__Exercise brief__.
Whenever a line in the listing contains "execPrbStampLoRead", copy that line.

****************

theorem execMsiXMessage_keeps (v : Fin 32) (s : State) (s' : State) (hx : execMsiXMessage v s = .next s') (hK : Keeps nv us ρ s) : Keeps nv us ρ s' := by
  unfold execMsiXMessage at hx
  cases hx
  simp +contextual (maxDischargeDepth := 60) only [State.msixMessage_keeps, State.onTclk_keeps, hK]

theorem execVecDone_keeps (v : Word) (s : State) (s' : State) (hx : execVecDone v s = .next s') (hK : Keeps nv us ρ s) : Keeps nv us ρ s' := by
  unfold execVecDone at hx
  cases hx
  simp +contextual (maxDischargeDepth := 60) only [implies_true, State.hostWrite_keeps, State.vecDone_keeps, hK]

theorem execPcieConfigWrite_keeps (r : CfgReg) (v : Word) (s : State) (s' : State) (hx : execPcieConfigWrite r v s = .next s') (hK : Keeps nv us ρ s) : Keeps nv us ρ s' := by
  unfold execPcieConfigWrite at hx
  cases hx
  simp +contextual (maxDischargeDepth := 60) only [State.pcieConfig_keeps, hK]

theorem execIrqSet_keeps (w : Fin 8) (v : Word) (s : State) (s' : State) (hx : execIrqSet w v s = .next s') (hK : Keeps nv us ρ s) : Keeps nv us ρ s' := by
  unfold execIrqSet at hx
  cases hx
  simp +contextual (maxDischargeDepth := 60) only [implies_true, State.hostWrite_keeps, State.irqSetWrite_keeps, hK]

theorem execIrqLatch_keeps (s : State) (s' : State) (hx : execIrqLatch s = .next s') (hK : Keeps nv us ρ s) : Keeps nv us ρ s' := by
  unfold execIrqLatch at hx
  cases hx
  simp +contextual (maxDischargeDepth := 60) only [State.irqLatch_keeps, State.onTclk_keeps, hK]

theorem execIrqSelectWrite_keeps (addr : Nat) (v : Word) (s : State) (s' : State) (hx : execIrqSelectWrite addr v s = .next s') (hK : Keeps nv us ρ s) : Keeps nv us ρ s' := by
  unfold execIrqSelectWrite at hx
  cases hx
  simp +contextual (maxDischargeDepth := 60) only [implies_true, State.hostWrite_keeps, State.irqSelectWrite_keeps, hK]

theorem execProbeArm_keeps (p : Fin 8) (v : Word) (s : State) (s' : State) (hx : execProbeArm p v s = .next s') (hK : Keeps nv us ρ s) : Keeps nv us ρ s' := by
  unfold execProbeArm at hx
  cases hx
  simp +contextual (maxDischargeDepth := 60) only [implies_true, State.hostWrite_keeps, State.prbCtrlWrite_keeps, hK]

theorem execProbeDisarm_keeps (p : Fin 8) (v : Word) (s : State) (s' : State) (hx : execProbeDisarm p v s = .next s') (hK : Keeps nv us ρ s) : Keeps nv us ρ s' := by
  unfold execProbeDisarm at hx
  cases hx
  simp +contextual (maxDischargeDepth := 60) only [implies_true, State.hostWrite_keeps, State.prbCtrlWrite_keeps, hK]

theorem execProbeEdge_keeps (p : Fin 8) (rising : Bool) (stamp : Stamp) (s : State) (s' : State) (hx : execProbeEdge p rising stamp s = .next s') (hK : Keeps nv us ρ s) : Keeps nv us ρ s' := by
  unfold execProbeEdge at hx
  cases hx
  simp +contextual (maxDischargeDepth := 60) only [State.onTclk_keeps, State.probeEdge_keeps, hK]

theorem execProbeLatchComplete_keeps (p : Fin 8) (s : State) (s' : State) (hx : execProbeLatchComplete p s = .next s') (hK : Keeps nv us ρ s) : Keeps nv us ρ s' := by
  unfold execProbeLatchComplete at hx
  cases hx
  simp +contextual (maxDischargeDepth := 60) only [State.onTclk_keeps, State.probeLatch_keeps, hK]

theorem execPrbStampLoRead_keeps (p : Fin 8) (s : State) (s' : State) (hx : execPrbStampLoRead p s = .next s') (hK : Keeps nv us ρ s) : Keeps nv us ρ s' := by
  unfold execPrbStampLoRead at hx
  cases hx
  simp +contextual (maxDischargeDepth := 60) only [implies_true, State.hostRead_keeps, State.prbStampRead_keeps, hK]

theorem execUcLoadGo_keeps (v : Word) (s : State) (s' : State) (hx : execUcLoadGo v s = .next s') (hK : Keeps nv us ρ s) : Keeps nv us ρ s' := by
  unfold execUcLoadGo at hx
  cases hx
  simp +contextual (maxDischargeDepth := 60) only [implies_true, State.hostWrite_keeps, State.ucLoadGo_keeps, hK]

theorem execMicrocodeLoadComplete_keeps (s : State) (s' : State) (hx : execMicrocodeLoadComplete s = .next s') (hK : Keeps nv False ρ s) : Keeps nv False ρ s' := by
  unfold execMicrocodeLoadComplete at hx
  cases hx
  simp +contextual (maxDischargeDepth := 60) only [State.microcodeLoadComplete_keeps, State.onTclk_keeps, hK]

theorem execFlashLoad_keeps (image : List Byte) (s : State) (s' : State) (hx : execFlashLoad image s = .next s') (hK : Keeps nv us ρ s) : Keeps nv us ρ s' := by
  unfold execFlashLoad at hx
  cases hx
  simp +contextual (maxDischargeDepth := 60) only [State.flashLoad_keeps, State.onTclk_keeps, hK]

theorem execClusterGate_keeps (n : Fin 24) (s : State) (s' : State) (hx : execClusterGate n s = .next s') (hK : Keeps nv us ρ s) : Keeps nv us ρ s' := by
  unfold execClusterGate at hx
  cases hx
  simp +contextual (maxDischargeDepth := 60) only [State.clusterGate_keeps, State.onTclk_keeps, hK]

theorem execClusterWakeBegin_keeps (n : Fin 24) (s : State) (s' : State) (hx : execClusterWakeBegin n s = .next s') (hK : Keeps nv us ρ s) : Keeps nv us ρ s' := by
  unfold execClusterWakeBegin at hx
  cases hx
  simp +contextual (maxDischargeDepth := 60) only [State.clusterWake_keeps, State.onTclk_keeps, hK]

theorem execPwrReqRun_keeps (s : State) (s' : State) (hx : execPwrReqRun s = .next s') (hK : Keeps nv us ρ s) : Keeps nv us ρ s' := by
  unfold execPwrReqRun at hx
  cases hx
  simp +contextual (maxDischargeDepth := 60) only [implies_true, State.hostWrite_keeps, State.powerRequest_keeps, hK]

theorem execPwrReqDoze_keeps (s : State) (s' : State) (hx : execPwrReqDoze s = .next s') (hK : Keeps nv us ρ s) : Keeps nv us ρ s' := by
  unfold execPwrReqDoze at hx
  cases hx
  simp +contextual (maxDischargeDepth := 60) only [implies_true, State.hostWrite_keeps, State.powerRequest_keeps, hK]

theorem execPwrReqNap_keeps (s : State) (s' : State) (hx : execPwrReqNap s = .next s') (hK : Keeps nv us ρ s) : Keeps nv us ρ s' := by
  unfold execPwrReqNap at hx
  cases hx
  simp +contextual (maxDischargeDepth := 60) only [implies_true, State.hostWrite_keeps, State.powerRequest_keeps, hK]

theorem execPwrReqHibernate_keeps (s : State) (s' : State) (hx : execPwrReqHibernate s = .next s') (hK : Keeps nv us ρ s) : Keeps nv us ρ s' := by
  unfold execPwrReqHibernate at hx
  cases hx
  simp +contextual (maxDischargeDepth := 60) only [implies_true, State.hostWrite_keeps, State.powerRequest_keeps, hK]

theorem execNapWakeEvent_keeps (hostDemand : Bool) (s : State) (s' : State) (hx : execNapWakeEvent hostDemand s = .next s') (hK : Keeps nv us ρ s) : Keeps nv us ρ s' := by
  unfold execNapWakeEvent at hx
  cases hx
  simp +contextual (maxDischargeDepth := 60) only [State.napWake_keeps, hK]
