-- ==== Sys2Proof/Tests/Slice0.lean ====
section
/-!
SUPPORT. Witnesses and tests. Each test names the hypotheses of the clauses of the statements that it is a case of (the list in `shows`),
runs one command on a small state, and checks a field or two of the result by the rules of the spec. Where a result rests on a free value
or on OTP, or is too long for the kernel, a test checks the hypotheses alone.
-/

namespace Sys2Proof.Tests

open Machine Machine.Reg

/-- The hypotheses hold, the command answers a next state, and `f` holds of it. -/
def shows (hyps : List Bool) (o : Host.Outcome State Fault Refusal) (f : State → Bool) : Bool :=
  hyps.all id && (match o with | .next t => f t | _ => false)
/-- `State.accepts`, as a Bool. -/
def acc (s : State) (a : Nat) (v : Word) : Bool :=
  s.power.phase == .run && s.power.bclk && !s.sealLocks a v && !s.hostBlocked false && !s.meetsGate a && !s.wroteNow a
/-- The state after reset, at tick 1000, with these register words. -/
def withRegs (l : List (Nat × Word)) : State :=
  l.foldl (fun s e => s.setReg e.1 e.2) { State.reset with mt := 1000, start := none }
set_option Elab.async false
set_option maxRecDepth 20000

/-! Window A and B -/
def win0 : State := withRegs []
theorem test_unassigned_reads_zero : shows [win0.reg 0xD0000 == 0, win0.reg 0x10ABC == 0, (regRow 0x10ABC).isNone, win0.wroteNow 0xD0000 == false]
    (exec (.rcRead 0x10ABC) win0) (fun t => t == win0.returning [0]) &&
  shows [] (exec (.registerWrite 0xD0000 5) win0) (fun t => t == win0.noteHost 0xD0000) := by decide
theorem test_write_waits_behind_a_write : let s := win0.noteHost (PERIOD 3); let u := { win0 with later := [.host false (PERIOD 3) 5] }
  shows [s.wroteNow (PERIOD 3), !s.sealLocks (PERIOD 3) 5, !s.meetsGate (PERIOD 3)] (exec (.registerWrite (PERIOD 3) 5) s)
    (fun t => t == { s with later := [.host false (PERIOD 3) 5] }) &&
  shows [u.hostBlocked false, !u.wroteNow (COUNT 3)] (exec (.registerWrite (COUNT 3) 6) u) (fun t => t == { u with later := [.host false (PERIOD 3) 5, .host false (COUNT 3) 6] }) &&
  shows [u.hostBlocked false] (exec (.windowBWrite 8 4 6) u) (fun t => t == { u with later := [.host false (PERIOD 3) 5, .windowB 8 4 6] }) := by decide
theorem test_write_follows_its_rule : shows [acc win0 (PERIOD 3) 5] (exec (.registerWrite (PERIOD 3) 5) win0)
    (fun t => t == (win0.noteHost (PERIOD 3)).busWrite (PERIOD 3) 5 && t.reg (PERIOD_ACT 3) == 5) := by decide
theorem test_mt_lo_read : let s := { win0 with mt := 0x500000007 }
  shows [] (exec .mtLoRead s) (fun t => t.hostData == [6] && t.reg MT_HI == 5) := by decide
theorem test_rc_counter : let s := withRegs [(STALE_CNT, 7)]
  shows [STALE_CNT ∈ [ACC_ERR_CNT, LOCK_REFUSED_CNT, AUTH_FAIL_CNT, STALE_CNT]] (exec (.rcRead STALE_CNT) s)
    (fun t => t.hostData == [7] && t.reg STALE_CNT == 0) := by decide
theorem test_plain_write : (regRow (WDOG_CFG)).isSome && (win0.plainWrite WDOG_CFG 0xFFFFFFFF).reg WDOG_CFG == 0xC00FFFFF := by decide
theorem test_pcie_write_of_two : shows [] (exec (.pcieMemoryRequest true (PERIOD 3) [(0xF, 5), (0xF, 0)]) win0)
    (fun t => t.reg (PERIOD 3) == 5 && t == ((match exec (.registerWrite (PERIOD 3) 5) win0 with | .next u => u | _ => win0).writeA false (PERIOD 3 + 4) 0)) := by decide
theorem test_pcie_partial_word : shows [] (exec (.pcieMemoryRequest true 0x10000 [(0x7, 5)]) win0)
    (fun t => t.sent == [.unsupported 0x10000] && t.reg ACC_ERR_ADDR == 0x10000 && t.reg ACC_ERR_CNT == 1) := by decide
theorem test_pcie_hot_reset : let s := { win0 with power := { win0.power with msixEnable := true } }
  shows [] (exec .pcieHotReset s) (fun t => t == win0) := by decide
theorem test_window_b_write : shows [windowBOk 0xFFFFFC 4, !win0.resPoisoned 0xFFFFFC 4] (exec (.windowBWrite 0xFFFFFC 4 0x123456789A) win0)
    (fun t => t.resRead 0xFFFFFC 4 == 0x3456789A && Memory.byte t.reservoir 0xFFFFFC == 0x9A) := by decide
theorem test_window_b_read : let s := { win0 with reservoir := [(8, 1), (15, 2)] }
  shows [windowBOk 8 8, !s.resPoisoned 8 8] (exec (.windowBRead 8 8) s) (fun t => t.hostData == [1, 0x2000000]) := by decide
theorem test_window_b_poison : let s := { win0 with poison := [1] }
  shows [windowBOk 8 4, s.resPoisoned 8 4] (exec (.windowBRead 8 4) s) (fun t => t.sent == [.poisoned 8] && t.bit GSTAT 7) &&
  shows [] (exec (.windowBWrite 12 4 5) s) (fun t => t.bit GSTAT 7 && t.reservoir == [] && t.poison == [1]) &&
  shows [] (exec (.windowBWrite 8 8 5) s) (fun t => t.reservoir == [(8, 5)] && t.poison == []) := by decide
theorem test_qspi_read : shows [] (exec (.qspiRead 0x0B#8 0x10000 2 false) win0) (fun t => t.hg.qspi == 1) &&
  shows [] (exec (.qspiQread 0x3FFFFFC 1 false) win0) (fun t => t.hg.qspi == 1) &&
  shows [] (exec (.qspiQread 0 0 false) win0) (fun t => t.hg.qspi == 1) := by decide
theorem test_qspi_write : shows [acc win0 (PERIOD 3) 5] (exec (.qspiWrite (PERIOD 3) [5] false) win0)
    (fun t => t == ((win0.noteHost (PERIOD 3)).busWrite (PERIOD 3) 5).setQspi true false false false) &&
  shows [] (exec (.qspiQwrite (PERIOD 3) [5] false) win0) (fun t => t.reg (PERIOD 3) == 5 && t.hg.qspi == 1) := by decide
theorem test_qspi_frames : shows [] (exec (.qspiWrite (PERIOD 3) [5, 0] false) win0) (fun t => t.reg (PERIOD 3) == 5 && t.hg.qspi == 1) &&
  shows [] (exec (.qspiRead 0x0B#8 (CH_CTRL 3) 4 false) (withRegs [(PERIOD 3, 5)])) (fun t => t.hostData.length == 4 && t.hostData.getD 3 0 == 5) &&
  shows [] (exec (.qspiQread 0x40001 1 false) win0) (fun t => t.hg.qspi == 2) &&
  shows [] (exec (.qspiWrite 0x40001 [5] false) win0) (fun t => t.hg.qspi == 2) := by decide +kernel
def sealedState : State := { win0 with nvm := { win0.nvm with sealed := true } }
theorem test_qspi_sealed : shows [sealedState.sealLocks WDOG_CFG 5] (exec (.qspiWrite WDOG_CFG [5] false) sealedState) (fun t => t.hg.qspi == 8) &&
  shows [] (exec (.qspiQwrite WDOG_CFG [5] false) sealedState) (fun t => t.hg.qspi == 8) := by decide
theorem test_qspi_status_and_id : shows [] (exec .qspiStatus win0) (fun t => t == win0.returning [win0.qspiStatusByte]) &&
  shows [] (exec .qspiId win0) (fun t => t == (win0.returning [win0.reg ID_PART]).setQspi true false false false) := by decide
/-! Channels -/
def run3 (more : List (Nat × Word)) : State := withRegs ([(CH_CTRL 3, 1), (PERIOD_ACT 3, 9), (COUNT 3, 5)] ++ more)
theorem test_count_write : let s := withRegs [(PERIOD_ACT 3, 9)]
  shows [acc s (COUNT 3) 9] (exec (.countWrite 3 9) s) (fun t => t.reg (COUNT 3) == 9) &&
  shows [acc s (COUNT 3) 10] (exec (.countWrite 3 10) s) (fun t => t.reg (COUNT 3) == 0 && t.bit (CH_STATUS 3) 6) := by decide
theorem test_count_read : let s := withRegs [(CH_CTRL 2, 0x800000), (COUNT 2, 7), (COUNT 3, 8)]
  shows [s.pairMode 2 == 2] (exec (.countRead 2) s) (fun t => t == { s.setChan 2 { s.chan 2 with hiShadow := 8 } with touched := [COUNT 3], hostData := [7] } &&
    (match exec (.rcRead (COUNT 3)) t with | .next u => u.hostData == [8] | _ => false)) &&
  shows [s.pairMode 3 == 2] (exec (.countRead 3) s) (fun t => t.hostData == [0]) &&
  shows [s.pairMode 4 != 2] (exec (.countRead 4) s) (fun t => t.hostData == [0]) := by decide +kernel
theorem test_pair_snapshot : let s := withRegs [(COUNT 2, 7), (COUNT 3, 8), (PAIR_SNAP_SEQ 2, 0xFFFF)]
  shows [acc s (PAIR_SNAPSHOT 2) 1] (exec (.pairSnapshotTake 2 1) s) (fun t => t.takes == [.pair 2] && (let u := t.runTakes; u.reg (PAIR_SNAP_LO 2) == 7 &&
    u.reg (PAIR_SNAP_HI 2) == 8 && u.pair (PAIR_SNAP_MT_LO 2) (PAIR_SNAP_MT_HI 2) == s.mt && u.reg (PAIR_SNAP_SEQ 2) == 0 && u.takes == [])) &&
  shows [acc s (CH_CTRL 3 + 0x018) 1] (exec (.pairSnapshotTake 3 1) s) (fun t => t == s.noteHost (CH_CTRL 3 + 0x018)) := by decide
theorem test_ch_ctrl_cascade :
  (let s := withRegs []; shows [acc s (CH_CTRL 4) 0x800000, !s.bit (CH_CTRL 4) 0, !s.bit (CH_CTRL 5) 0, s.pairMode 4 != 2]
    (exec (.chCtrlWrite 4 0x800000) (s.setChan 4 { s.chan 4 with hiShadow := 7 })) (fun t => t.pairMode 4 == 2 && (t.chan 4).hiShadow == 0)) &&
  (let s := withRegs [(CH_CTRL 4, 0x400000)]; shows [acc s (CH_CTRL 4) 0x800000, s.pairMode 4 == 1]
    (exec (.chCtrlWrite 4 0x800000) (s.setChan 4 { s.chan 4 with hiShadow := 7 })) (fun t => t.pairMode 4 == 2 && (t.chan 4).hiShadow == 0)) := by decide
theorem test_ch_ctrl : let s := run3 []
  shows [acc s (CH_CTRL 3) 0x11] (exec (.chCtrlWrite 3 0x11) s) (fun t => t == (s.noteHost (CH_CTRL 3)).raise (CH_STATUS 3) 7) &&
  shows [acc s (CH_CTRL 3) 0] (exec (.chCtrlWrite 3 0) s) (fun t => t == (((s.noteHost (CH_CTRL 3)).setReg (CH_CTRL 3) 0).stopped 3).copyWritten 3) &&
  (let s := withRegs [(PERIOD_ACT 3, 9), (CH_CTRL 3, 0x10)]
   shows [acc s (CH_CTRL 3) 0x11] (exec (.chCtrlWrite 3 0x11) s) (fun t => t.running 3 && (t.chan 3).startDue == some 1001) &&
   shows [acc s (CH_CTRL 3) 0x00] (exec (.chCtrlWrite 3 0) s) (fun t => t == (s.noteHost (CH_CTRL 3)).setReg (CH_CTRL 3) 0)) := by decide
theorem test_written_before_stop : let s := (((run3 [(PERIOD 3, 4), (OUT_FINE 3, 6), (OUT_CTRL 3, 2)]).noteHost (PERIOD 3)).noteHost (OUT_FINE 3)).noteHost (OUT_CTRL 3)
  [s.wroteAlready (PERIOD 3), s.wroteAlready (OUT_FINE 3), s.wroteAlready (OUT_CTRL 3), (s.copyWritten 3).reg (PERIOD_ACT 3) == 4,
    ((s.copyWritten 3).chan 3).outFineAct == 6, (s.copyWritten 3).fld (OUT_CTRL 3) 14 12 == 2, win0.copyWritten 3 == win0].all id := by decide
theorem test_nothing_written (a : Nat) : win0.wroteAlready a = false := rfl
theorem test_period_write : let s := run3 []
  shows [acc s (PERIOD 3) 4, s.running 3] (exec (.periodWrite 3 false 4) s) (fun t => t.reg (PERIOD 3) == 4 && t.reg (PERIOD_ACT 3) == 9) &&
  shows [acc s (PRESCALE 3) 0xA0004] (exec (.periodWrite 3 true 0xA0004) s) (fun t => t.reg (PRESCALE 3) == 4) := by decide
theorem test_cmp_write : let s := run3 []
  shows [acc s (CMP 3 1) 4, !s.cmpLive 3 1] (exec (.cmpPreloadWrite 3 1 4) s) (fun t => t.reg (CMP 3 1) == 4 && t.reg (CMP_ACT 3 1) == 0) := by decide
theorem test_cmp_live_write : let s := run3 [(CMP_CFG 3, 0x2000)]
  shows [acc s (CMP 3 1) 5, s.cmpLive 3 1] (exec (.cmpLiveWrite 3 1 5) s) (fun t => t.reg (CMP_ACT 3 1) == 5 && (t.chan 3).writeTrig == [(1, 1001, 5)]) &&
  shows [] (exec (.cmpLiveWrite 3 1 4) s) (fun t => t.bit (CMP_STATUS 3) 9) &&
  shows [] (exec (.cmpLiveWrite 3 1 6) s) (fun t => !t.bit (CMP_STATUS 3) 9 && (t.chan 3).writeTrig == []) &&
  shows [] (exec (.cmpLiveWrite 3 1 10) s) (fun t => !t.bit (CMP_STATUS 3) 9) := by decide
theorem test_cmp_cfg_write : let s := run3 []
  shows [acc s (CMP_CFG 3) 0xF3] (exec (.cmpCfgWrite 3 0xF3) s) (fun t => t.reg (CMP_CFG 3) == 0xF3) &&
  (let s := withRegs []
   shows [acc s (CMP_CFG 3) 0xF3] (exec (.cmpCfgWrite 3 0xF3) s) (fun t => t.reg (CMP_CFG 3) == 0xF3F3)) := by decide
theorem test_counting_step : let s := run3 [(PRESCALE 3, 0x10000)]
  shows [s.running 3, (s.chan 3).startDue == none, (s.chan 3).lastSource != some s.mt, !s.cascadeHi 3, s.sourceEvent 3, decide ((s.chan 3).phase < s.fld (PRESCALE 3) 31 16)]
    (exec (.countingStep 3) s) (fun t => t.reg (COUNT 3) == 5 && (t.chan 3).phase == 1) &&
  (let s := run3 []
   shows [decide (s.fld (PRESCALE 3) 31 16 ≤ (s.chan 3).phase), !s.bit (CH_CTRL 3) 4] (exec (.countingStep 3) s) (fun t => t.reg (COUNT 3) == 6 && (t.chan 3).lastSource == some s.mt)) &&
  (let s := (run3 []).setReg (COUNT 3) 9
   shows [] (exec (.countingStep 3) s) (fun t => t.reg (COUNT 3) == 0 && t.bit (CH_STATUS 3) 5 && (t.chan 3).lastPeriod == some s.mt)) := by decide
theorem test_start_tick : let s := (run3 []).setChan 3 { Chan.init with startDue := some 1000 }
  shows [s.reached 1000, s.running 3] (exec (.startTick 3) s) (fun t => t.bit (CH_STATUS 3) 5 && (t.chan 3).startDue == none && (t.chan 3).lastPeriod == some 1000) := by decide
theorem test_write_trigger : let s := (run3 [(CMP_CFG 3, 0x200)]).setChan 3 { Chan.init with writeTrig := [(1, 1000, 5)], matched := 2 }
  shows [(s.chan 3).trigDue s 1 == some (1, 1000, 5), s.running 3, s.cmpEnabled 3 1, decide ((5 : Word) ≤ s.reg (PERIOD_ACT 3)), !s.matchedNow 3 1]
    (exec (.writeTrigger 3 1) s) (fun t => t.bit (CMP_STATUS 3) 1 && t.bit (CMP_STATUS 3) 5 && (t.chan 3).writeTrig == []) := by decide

****************

__Task solution__.
theorem execPrbStampLoRead_keeps (p : Fin 8) (s : State) (s' : State) (hx : execPrbStampLoRead p s = .next s') (hK : Keeps nv us ρ s) : Keeps nv us ρ s' := by
  unfold execPrbStampLoRead at hx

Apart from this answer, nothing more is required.